What you will do =>
Can you restate the lines of the entries below, word for word, from the first one through the line that includes "def State.slotNamed (s"?

START The input

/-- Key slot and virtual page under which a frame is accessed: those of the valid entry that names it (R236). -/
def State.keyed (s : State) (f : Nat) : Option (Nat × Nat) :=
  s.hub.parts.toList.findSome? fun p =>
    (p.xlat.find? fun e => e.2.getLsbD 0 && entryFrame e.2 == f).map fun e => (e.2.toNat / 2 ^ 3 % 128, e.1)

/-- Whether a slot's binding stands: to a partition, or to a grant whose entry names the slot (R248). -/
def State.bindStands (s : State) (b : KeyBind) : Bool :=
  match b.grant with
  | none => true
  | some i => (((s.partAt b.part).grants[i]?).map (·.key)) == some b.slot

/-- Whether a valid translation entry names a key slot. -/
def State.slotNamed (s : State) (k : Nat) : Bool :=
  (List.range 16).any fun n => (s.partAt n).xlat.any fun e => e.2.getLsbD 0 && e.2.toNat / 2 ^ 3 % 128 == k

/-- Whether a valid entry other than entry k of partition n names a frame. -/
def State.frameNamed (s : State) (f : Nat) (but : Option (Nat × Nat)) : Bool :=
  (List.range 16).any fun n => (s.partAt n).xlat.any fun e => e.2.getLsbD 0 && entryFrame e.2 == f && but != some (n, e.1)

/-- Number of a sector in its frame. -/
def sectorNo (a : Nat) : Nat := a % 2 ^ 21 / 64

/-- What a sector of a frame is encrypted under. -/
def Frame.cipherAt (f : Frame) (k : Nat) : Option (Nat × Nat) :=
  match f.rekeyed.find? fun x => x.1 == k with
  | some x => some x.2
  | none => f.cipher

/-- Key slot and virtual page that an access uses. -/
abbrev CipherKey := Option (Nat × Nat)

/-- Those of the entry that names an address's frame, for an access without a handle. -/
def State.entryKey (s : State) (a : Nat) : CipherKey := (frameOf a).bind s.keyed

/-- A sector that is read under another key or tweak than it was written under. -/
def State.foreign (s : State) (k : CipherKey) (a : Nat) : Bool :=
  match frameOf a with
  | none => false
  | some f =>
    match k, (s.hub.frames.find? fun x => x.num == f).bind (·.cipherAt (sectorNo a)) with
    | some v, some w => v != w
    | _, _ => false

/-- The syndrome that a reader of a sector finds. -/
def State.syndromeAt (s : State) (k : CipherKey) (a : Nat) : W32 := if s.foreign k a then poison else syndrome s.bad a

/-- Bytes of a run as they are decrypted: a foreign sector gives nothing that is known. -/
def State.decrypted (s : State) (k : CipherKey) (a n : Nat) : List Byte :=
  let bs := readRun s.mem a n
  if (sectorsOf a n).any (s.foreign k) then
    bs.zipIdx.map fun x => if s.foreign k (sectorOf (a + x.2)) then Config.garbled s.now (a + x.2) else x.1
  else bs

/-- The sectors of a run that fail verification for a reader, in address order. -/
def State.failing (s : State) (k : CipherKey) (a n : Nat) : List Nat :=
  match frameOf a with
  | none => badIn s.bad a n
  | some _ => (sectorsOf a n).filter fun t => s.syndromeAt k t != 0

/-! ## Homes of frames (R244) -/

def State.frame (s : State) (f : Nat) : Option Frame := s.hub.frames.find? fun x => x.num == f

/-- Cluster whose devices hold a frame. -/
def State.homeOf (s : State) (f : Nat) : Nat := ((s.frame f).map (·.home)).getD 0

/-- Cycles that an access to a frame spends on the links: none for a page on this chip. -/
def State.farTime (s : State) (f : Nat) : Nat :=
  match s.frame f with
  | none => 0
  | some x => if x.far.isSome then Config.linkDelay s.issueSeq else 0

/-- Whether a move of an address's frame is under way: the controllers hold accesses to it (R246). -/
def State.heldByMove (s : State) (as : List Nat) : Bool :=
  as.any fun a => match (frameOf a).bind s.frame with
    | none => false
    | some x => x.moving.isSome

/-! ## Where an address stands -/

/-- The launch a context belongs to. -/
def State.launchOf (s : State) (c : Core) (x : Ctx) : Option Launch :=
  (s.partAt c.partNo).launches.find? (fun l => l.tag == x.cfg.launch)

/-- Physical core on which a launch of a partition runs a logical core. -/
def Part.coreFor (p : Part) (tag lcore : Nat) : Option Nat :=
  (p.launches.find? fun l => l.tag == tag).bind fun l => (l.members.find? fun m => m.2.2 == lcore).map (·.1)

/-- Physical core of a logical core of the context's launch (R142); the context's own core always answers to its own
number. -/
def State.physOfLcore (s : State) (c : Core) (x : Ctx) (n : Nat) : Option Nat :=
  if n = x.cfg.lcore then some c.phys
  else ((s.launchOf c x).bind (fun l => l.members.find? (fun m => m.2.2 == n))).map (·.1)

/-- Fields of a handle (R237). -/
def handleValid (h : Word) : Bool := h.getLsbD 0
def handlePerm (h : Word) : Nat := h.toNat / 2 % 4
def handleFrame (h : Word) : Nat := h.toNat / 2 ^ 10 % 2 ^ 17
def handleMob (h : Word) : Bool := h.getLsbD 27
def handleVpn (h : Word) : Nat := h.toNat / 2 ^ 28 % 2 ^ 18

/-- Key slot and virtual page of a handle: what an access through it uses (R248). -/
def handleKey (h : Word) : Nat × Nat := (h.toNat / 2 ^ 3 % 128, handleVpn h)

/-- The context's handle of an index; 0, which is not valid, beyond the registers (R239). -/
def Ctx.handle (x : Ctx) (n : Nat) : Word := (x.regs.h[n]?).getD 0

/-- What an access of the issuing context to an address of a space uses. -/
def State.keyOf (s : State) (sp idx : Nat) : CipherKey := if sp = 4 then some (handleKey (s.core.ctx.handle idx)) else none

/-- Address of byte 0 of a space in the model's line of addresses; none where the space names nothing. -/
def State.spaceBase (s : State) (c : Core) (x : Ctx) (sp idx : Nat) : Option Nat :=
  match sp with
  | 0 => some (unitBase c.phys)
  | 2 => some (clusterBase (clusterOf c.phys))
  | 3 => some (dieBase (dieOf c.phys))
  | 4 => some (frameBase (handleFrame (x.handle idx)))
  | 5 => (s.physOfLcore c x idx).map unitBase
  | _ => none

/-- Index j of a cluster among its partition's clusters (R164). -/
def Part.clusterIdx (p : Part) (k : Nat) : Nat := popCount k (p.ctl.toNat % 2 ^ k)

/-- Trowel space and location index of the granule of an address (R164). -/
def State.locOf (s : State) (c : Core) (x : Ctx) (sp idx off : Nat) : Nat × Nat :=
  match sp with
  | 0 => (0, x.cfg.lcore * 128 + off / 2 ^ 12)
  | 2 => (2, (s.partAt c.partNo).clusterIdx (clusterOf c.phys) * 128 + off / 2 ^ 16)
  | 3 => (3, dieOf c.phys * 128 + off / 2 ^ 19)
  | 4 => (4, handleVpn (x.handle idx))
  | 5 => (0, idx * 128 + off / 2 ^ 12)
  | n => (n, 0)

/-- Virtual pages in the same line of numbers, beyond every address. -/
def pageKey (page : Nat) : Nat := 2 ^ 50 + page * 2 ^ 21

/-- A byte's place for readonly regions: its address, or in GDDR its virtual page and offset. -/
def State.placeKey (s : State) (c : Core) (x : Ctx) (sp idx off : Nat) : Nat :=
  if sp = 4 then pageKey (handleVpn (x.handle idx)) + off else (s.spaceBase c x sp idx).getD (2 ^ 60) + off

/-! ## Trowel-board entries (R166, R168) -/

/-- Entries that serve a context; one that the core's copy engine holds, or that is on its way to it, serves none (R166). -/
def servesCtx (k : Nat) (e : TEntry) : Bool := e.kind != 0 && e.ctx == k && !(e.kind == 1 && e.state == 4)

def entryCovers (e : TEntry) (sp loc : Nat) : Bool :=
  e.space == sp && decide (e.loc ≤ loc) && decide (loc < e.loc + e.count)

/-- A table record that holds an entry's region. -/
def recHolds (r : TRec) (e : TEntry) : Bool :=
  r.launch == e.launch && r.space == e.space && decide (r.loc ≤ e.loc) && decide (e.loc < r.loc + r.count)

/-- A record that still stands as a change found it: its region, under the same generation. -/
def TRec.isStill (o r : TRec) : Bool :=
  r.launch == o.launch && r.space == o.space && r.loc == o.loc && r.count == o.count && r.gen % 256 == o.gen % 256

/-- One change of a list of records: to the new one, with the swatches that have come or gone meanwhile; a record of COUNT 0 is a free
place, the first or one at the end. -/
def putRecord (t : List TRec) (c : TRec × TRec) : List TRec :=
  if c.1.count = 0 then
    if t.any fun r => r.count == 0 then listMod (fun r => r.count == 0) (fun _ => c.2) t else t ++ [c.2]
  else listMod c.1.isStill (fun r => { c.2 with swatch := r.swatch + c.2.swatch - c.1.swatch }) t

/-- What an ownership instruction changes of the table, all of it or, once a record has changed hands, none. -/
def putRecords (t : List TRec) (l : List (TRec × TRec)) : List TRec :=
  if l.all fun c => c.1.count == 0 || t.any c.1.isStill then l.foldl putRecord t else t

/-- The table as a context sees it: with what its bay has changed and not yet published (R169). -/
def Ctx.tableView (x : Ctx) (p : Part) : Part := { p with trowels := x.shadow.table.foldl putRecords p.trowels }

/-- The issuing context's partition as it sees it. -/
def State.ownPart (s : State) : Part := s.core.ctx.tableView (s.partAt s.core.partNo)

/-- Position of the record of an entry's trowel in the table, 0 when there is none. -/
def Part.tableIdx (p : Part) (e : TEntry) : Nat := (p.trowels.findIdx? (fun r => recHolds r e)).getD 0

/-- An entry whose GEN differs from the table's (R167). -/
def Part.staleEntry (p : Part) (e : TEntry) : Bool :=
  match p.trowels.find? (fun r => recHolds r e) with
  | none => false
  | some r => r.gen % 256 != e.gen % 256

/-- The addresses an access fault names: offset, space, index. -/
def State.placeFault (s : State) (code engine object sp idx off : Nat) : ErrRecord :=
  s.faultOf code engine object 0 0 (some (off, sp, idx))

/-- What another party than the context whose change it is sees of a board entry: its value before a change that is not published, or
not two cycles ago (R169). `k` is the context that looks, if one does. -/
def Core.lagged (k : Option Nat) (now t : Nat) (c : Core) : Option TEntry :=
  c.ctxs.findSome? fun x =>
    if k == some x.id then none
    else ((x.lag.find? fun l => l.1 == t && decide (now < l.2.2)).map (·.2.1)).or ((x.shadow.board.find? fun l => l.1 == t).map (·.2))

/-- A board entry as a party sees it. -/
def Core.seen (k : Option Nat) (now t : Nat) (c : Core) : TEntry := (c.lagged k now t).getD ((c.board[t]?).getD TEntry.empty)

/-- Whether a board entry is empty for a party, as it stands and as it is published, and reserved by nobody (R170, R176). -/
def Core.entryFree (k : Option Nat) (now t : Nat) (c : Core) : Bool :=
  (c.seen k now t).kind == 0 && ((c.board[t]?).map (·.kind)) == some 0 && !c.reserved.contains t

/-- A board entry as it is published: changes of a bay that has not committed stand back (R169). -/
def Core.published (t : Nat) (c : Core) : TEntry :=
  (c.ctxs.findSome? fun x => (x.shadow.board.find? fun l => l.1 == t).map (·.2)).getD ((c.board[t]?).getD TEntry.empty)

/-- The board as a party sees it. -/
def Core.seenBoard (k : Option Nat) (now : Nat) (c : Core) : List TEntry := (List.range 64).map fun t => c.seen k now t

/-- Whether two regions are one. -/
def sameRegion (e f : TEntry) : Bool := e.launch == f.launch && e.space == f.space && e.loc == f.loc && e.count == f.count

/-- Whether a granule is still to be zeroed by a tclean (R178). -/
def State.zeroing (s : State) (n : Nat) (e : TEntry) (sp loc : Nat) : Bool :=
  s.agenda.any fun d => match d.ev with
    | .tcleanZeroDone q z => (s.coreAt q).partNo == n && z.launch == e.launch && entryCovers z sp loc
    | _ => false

END The input

Your solution =>
/-- Key slot and virtual page under which a frame is accessed: those of the valid entry that names it (R236). -/
def State.keyed (s : State) (f : Nat) : Option (Nat × Nat) :=
  s.hub.parts.toList.findSome? fun p =>
    (p.xlat.find? fun e => e.2.getLsbD 0 && entryFrame e.2 == f).map fun e => (e.2.toNat / 2 ^ 3 % 128, e.1)

/-- Whether a slot's binding stands: to a partition, or to a grant whose entry names the slot (R248). -/
def State.bindStands (s : State) (b : KeyBind) : Bool :=
  match b.grant with
  | none => true
  | some i => (((s.partAt b.part).grants[i]?).map (·.key)) == some b.slot

/-- Whether a valid translation entry names a key slot. -/
def State.slotNamed (s : State) (k : Nat) : Bool :=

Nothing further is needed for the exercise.